Where T is the interval over which the utilization is being measured, delta_ifInOctets is the change in ifInOctets over that interval, and delta_ifOutOctets is the change in ifOutOctets over that interval.

其中,T是测量利用率的时间间隔,delta_ifOutOctets是该时间间隔内ifOutOctets的变化,delta_ifOutOctets是该时间间隔内ifOutOctets的变化。

For high-speed Ethernet links, the etherStatsHighCapacityTable in the MIB module defined in [RFC3273] can be used.

对于高速以太网链路,可以使用[RFC3273]中定义的MIB模块中的EtherstStatsHighCapacityTable。

Similar results may be achieved using the corresponding objects of other interface management data models such as YANG [RFC7223] if those are used instead of MIBs.

如果使用其他接口管理数据模型(如YANG[RFC7223])的相应对象而不是MIB,则可以实现类似的结果。

For scalability, it is recommended to use the counter push mechanism in [sFlow-v5] for the interface counters. Doing so would help avoid counter polling through the MIB interface.

为实现可扩展性,建议对接口计数器使用[sFlow-v5]中的计数器推送机制。

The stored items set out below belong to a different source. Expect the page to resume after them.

/-- DIGEST and HEX of the MD5 engine, which are one body with two renderings (rules R148, R149). -/
theorem md5DigestWith_moves (hat : Md5At m s) (h : digestWith md5Alg setMd5 render s.md5 s = .next t) :
    Md5At m t ∧ t.md5.fin = true ∧ t.responses = s.responses ++ [⟨0x00, render (md5Message m)⟩] := by
  rw [Md5At_iff] at hat
  have hdigest : digestMd5 (finalized md5Alg s.md5).h = md5Message m :=
    congrArg digestMd5 (hat.finalized_h md5Alg_lawful lenFieldMd5_length)
  rw [digestWith_eq, md5Alg_digest, hdigest] at h
  obtain rfl := Host.Outcome.next.inj h
  rw [Md5At_iff, complete_setMd5_md5, release_fin]
  exact ⟨(finalized_at md5Alg_lawful lenFieldMd5_length hat).release, finalized_fin md5Alg_lawful s.md5,
    complete_setMd5_responses _ _ _ s⟩

theorem sha1Init_moves (h : exec .sha1Init s = .next t) : Sha1At [] t ∧ t.sha1.fin = false := by
  obtain rfl := Host.Outcome.next.inj h
  have hopen := (initEngine_openAt sha1Alg compressSha1 s.sha1).release
  rw [Sha1At_iff, complete_setSha1_sha1]
  exact ⟨hopen.at_message, hopen.not_fin⟩

theorem sha1Update_moves (hat : Sha1At m s) (hfin : s.sha1.fin = false)
    (h : exec (.sha1Update (.bytes d)) s = .next t) : Sha1At (m ++ d) t ∧ t.sha1.fin = false := by
  rw [Sha1At_iff] at hat
  obtain ⟨e, rfl, hopen⟩ := updateWith_next_of_not_fin sha1Alg_lawful hat hfin h
  rw [Sha1At_iff, complete_setSha1_sha1]
  exact ⟨hopen.release.at_message, hopen.release.not_fin⟩

/-- DIGEST and HEX of the SHA-1 engine, which are one body with two renderings (rules R152, R153). -/
theorem sha1DigestWith_moves (hat : Sha1At m s) (h : digestWith sha1Alg setSha1 render s.sha1 s = .next t) :
    Sha1At m t ∧ t.sha1.fin = true ∧ t.responses = s.responses ++ [⟨0x00, render (sha1Message m)⟩] := by
  rw [Sha1At_iff] at hat
  have hdigest : digestSha1 (finalized sha1Alg s.sha1).h = sha1Message m :=
    congrArg digestSha1 (hat.finalized_h sha1Alg_lawful lenFieldSha1_length)
  rw [digestWith_eq, sha1Alg_digest, hdigest] at h
  obtain rfl := Host.Outcome.next.inj h
  rw [Sha1At_iff, complete_setSha1_sha1, release_fin]
  exact ⟨(finalized_at sha1Alg_lawful lenFieldSha1_length hat).release, finalized_fin sha1Alg_lawful s.sha1,
    complete_setSha1_responses _ _ _ s⟩

/-- Settles O45: INIT, Absorb and Finalize lead from message to message, and the answer is the digest of the padded
message's words. -/
theorem commandsMoveTheMessage : Obligations.CommandsMoveTheMessage := by
  unfold Obligations.CommandsMoveTheMessage
  exact fun s t m d => ⟨md5Init_moves, sha1Init_moves, md5Update_moves, sha1Update_moves,
    md5DigestWith_moves (render := id), md5DigestWith_moves (render := hexEncode),
    sha1DigestWith_moves (render := id), sha1DigestWith_moves (render := hexEncode)⟩

end Sys2Proof.Machine
end
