-- ==== Sys2Proof/Syntax.lean ====
section
/-! DEFINITION. The eleven commands of HEC command set 1 (spec/30_encoding.md R51, opcode_table.json). -/

namespace Sys2Proof

/-- One constructor per row of the opcode map, in the map's order (R51). -/
inductive Instr where
  /-- Count the input from the cursor to the end (R58). -/
  | count
  /-- Reposition the input to its start (R59). -/
  | rewind
  /-- Build the tree from the frequency table (R70). -/
  | tbuild
  /-- Make the code table from the tree (R81). -/
  | cgen
  /-- Append the low `n` bits of `pat`, `n` at most 32 (R88). -/
  | bwrite (pat : BitVec 32) (n : BitVec 8)
  /-- Flush the partial byte (R89). -/
  | bclose
  /-- Write the magic (R95). -/
  | hdr
  /-- Serialize the tree, then the footer (R96). -/
  | tser
  /-- Send the code of one symbol (R98). -/
  | emit (sym : Byte)
  /-- Send the codes of the input from the cursor to the end (R99). -/
  | payload
  /-- The whole encoding of the input (R100). -/
  | encode
  deriving DecidableEq, Repr

end Sys2Proof
end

这样做将有助于避免通过MIB接口进行反轮询。

The outgoing link utilization of the component links within a LAG/ECMP group can be used to compute the imbalance (see Section 5.1) for the LAG/ECMP group.

LAG/ECMP组内组件链路的传出链路利用率可用于计算LAG/ECMP组的不平衡(见第5.1节)。

5.6.2. Other Monitoring Information
5.6.2. 其他监测信息

Additional monitoring information that is useful includes:

有用的其他监控信息包括:

o Number of times rebalancing was done.

o 完成再平衡的次数。

o Time since the last rebalancing event.

o 自上次重新平衡事件以来的时间。

o The number of large flows currently rebalanced by the scheme.

o 该计划目前重新平衡的大流量数量。

o A list of the large flows that have been rebalanced including

o 已重新平衡的大流量列表,包括

- the rate of each large flow at the time of the last rebalancing for that flow,

- 上次重新平衡流量时各大流量的速率,

- the time that rebalancing was last performed for the given large flow, and

- 对于给定的大流量,上次执行再平衡的时间,以及

- the interfaces that the large flows was (re)directed to.

- 大流量(重新)指向的接口。

o The settings for the weights of the interfaces within a LAG/ECMP group used by the small flows that depend on hashing.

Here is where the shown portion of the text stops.